Hayleen
— Pourquoi tu n'es pas montée dans la voiture, Hay ? demande Nikolaï sur un ton de reproche.
Je lève les yeux au ciel en retirant ma veste et mes chaussures, sans pour autant répondre. Il se rapproche d'un pas rapide, puis empoigne mon avant-bras alors que je m'apprête à rejoindre ma chambre. Je lui lance un regard assassin, bien décidée à garder ma bouche fermée – pour une fois.
Je ne veux pas de sa pitié. Pas la sienne, ni celle de personne d'autre. Je ne veux pas qu'il voit à quel point je me retrouve démunie dès qu'il s'agit de mon passé, à quel point je suis livrée à mes émotions et mes pulsions à la moindre contrariété.
Nikolaï fronce les sourcils quand il se confronte à mon œillade noire.
— Réponds-moi, insiste-t-il.
Pour toute réponse, je contracte la mâchoire, puis je tire sur mon bras pour me dégager de son emprise. En vain.
Évidemment.
La frustration ondule dans mes veines, et remplit mon cœur de sa noirceur sournoise. Je déteste être si faible, surtout face à lui. J'aurais pu le repousser plus d'une fois, mais un bout de mon âme s'y refuse, et reste accroché à lui malgré les circonstances. Parce qu'en dépit de tout, cet homme me fait me sentir en sécurité.
— Hayleen...
Je me tends. Il est si rare qu'il utilise mon prénom entier. Et ces deux syllabes prononcées de manière distincte me font l'effet d'une décharge électrique lorsqu'elles résonnent dans sa voix. Son ton n'a rien de menaçant. Il est presque suppliant, comme s'il voulait me décharger de mes doutes, de mes peurs. Et ça me retourne l'estomac de voir l'influence qu'il a sur moi. Je finis par soupirer en fermant les paupières, résignée.

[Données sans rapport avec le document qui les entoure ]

/-- The state in which the LZ symbol is fetched, its flag taken. -/
theorem takeFlag_loadFlags_eq (s : State) :
    takeFlag (loadFlags s) = { s with
      str := { s.str with ip := if s.lz.fcnt = 0 then s.str.ip + 1 else s.str.ip }
      lz := { s.lz with flags := lzFlagByte s <<< 1, fcnt := if s.lz.fcnt = 0 then 7 else s.lz.fcnt - 1 } } := by
  unfold lzFlagByte
  rcases loadFlags_cases s with ⟨h, he⟩ | ⟨h, he⟩ <;> rw [he]
  · simp only [if_pos h]; rfl
  · simp only [if_neg h]; rfl

theorem fetchSymbol_truncated {flag : Bool} {s : State} (h : s.str.limit < s.str.ip + (if flag then 2 else 1)) :
    fetchSymbol flag s = .stop (.next (raise .truncatedStream s.str.ip s)) := by
  unfold fetchSymbol
  cases flag with
  | false => rw [if_neg Bool.false_ne_true] at h ⊢; exact peek_truncated h
  | true => rw [if_pos rfl] at h ⊢; exact peek_truncated h

theorem fetchLz_flag_truncated {s : State} (hop : s.str.op < s.str.size) (hf : s.lz.fcnt = 0)
    (h : s.str.limit < s.str.ip + 1) : fetchLz s = .stop (.next (raise .truncatedStream s.str.ip s)) := by
  rw [fetchLz_eq, if_pos hop, if_pos hf, peek_truncated h]

/-- Where the flag byte is there or not needed, the LZ loop fetches a symbol with the flag taken. -/
theorem fetchLz_symbol {s : State} (hop : s.str.op < s.str.size) (hcap : s.str.limit ≤ s.cfg.inCap.toNat)
    (hf : s.lz.fcnt = 0 → s.str.ip + 1 ≤ s.str.limit) :
    fetchLz s = fetchSymbol ((lzFlagByte s).getLsbD 7) (takeFlag (loadFlags s)) := by
  rw [fetchLz_eq, if_pos hop, nextFlag_loadFlags]
  split
  next h => exact peek_eq (hf h) (le_trans (hf h) hcap)
  next => rfl

/-! ## The RLE chunk (R221, R222) -/

theorem runCount_control (c : Byte) : runCount (c.extractLsb' 0 7) = (c.toNat &&& 0x7F) + 3 := by
  rw [runCount, BitVec.extractLsb'_toNat, Nat.shiftRight_zero, show 0x7F = 2 ^ 7 - 1 from rfl,
    Nat.and_two_pow_sub_one_eq_mod]

/-- The top bit of a control byte says that it is a run's (R103). -/
theorem getLsbD_seven_of_le {c : Byte} (h : 128 ≤ c.toNat) : c.getLsbD 7 = true := by
  have hmsb : c.msb = true := BitVec.msb_eq_true_iff_two_mul_ge.2 (by omega)
  exact hmsb

theorem fetchRle_control_truncated {s : State} (hop : s.str.op < s.str.size) (h : s.str.limit < s.str.ip + 1) :
    fetchRle s = .stop (.next (raise .truncatedStream s.str.ip s)) := by
  rw [fetchRle, if_pos hop, peek_truncated h]

/-- A run whose data byte is missing: its control byte is consumed (R222, R302). -/
theorem fetchRle_data_truncated {s : State} (hop : s.str.op < s.str.size) (hcap : s.str.limit ≤ s.cfg.inCap.toNat)
    (hip : s.str.ip + 1 = s.str.limit) (hrun : 128 ≤ (s.inp.read s.str.ip).toNat) :
    fetchRle s = .stop (.next (raise .truncatedStream (s.str.ip + 1) { s with
      str := { s.str with ip := s.str.ip + 1 }
      rle := { ctl := s.inp.read s.str.ip, count := ((s.inp.read s.str.ip).toNat &&& 0x7F) + 3 } })) := by
  have hc : (bytesAtIp 1 s).headD 0#8 = s.inp.read s.str.ip := rfl
  rw [fetchRle, if_pos hop, peek_eq hip.le (hip.le.trans hcap)]
  simp only [hc, if_pos (getLsbD_seven_of_le hrun), runCount_control]
  exact peek_truncated (show s.str.limit < s.str.ip + 1 + 1 by omega)

/-! ## The Huffman table and code word, the archive header and record (R200, R201, R248, R250) -/

theorem fetchHufTable_truncated {s : State} (h : s.str.limit < s.str.ip + 2) :
    fetchHufTable s = .stop (.next (raise .truncatedStream s.str.ip s)) := by
  rw [fetchHufTable, peek_truncated h]

theorem fetchHufBit_truncated {s : State} (hneed : 0 < s.huf.need) (hbits : s.huf.bitCnt = 0)
    (h : s.str.limit < s.str.ip + 4) : fetchHufBit s = .stop (.next (raise .truncatedStream s.str.ip s)) := by
  rw [fetchHufBit, if_neg hneed.ne', if_pos hbits, peek_truncated h]

theorem fetchXph_truncated {s : State} (h : s.str.limit < s.str.ip + 10) :
    fetchXph s = .stop (.next (raise .truncatedStream s.str.ip s)) := by
  rw [fetchXph, peek_truncated h]

theorem fetchRecord_truncated {s : State} (hrec : s.xp.recIdx < s.xp.cnt)
    (h : s.str.limit < s.xp.infoOff + 12 * s.xp.recIdx + 12) :
    fetchRecord s = .stop (.next (raise .truncatedStream (s.xp.infoOff + 12 * s.xp.recIdx)
      { s with str := { s.str with ip := s.xp.infoOff + 12 * s.xp.recIdx } })) := by
  rw [fetchRecord, if_pos hrec]
  exact peek_truncated h

/-- Settles O47: `Fetch` by its two cases, and each step by the fetch of its unit. -/
theorem fetchIsAllOrNothing : Obligations.FetchIsAllOrNothing := by
  refine ⟨Memory.readN_eq_map_range, fun n s k hcap => ⟨fetch_truncated, fun h => fetch_eq h (h.trans hcap)⟩,
    fun s hbus hbusy hcap => ?_⟩
  have hstop {p : Phase} {o : Outcome} (hp : s.phase = p) (hf : fetchAt p s = .stop o) : step s = o := by
    rw [step_eq_fetchAt hbus hbusy hp, hf]; rfl
  refine ⟨fun hp hop => ⟨fun hf h => ?flagByte, fun hf => ?symbol⟩,
    fun hp hop => ⟨fun h => ?control, fun hip hrun => ?runData⟩, fun hp h => ?tableHeader,
    fun hp hneed hbits h => ?codeWord, fun hp h => ?archiveHeader, fun hp hrec => ?record⟩
  case flagByte => exact hstop hp (fetchLz_flag_truncated hop hf h)
  case symbol =>
    intro flags u h
    have hu : takeFlag (loadFlags s) = u := takeFlag_loadFlags_eq s
    refine hstop hp ((fetchLz_symbol hop hcap hf).trans ?_)
    rw [hu]
    exact fetchSymbol_truncated h
  case control => exact hstop hp (fetchRle_control_truncated hop h)
  case runData => exact hstop hp (fetchRle_data_truncated hop hcap hip hrun)
  case tableHeader => exact hstop hp (fetchHufTable_truncated h)
  case codeWord => exact hstop hp (fetchHufBit_truncated hneed hbits h)
  case archiveHeader => exact hstop hp (fetchXph_truncated h)
  case record => exact fun h => hstop hp (fetchRecord_truncated hrec h)

end Sys2Proof.Machine
end

section
/-! SUPPORT. Byte order and fields (00_scope.md R9, R60; 30_encoding.md R92, R96, R99, R103, R104): a value read from
its own bytes, and the bytes of a value read. -/

namespace Sys2Proof.Machine

/-! ## Byte order (R9, R60) -/

/-- A value is its high field before its low field. -/
theorem append_extractLsb'_eq_self {lo hi : Nat} (x : BitVec (hi + lo)) :
    x.extractLsb' lo hi ++ x.extractLsb' 0 lo = x := by
  rw [BitVec.extractLsb'_append_extractLsb'_eq_extractLsb' (Nat.zero_add lo).symm, BitVec.extractLsb'_eq_self]

@[simp] theorem u16le_le16 (v : BitVec 16) : u16le (v.extractLsb' 0 8) (v.extractLsb' 8 8) = v :=
  append_extractLsb'_eq_self (lo := 8) (hi := 8) v

@[simp] theorem u16be_be16 (v : BitVec 16) : u16be (v.extractLsb' 8 8) (v.extractLsb' 0 8) = v :=
  append_extractLsb'_eq_self (lo := 8) (hi := 8) v

theorem u32be_eq_u32le (b0 b1 b2 b3 : Byte) : u32be b0 b1 b2 b3 = u32le b3 b2 b1 b0 := rfl

@[simp] theorem u32be_be32 (v : Word) :
    u32be (v.extractLsb' 24 8) (v.extractLsb' 16 8) (v.extractLsb' 8 8) (v.extractLsb' 0 8) = v := by
  rw [u32be_eq_u32le, u32le_le32]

Il ne me lâchera pas la grappe, de toute façon...
— Je ne suis pas une lâche, Reed, déclaré-je entre mes dents serrées. Je ne fuis pas mes démons, je les affronte. Et si tu n'étais pas intervenu, on serait en train de creuser un trou de six mètres de profondeur dans une forêt paumée à cent bornes d'ici.
La main sur mon avant-bras se desserre. Puis elle remonte le long de mon biceps, caresse mon épaule avec douceur. Nikolaï vient alors appuyer un doigt sous mon menton pour me forcer à le regarder dans les yeux. Et ce que j'y vois me soulage l'espace d'un instant. Son regard est glacial. Mais il n'y a pas une once de pitié dans ses iris sombres. Pas de compassion. Il m'observe juste pour ce que je suis. Quelqu'un qu'on a empêché de faire une grosse connerie, mais dont on comprend les motivations.
— Je m'en occuperai, assure-t-il. J'affronterai tes démons pour toi.
J'émets un rire cynique, un rictus amer sur les lèvres.
— Et pourquoi tu ferais ça ?
— Parce que tu n'as pas à te salir les mains pour des merdes pareilles, répond-il. Et que c'est mon travail, mon cœur.
La haine reprend place sur mon visage, et mes narines tressautent. Le soulagement de ne pas être prise en pitié est bien vite remplacé par l'amertume que laissent ses paroles dans mon crâne.
— Arrête de m'appeler comme ça, Reed. Je ne suis pas ton cœur. T'as oublié ? Je suis Frankenstein.
Ses sourcils se froncent, il ne répond plus. Et c'est tant mieux. Il est trop lunatique, ça me brise les nerfs, j'en ai marre de ne pas savoir sur quel pied jongler avec lui. Un jour il me regarde comme si j'étais sa seule source d'oxygène, comme s'il voulait me protéger de tout. Et le lendemain, il ne fait que jouer avec moi et mes émotions, en me rappelant sans cesse que si je suis ici avec lui, c'est pour une raison précise que je ne connais même pas.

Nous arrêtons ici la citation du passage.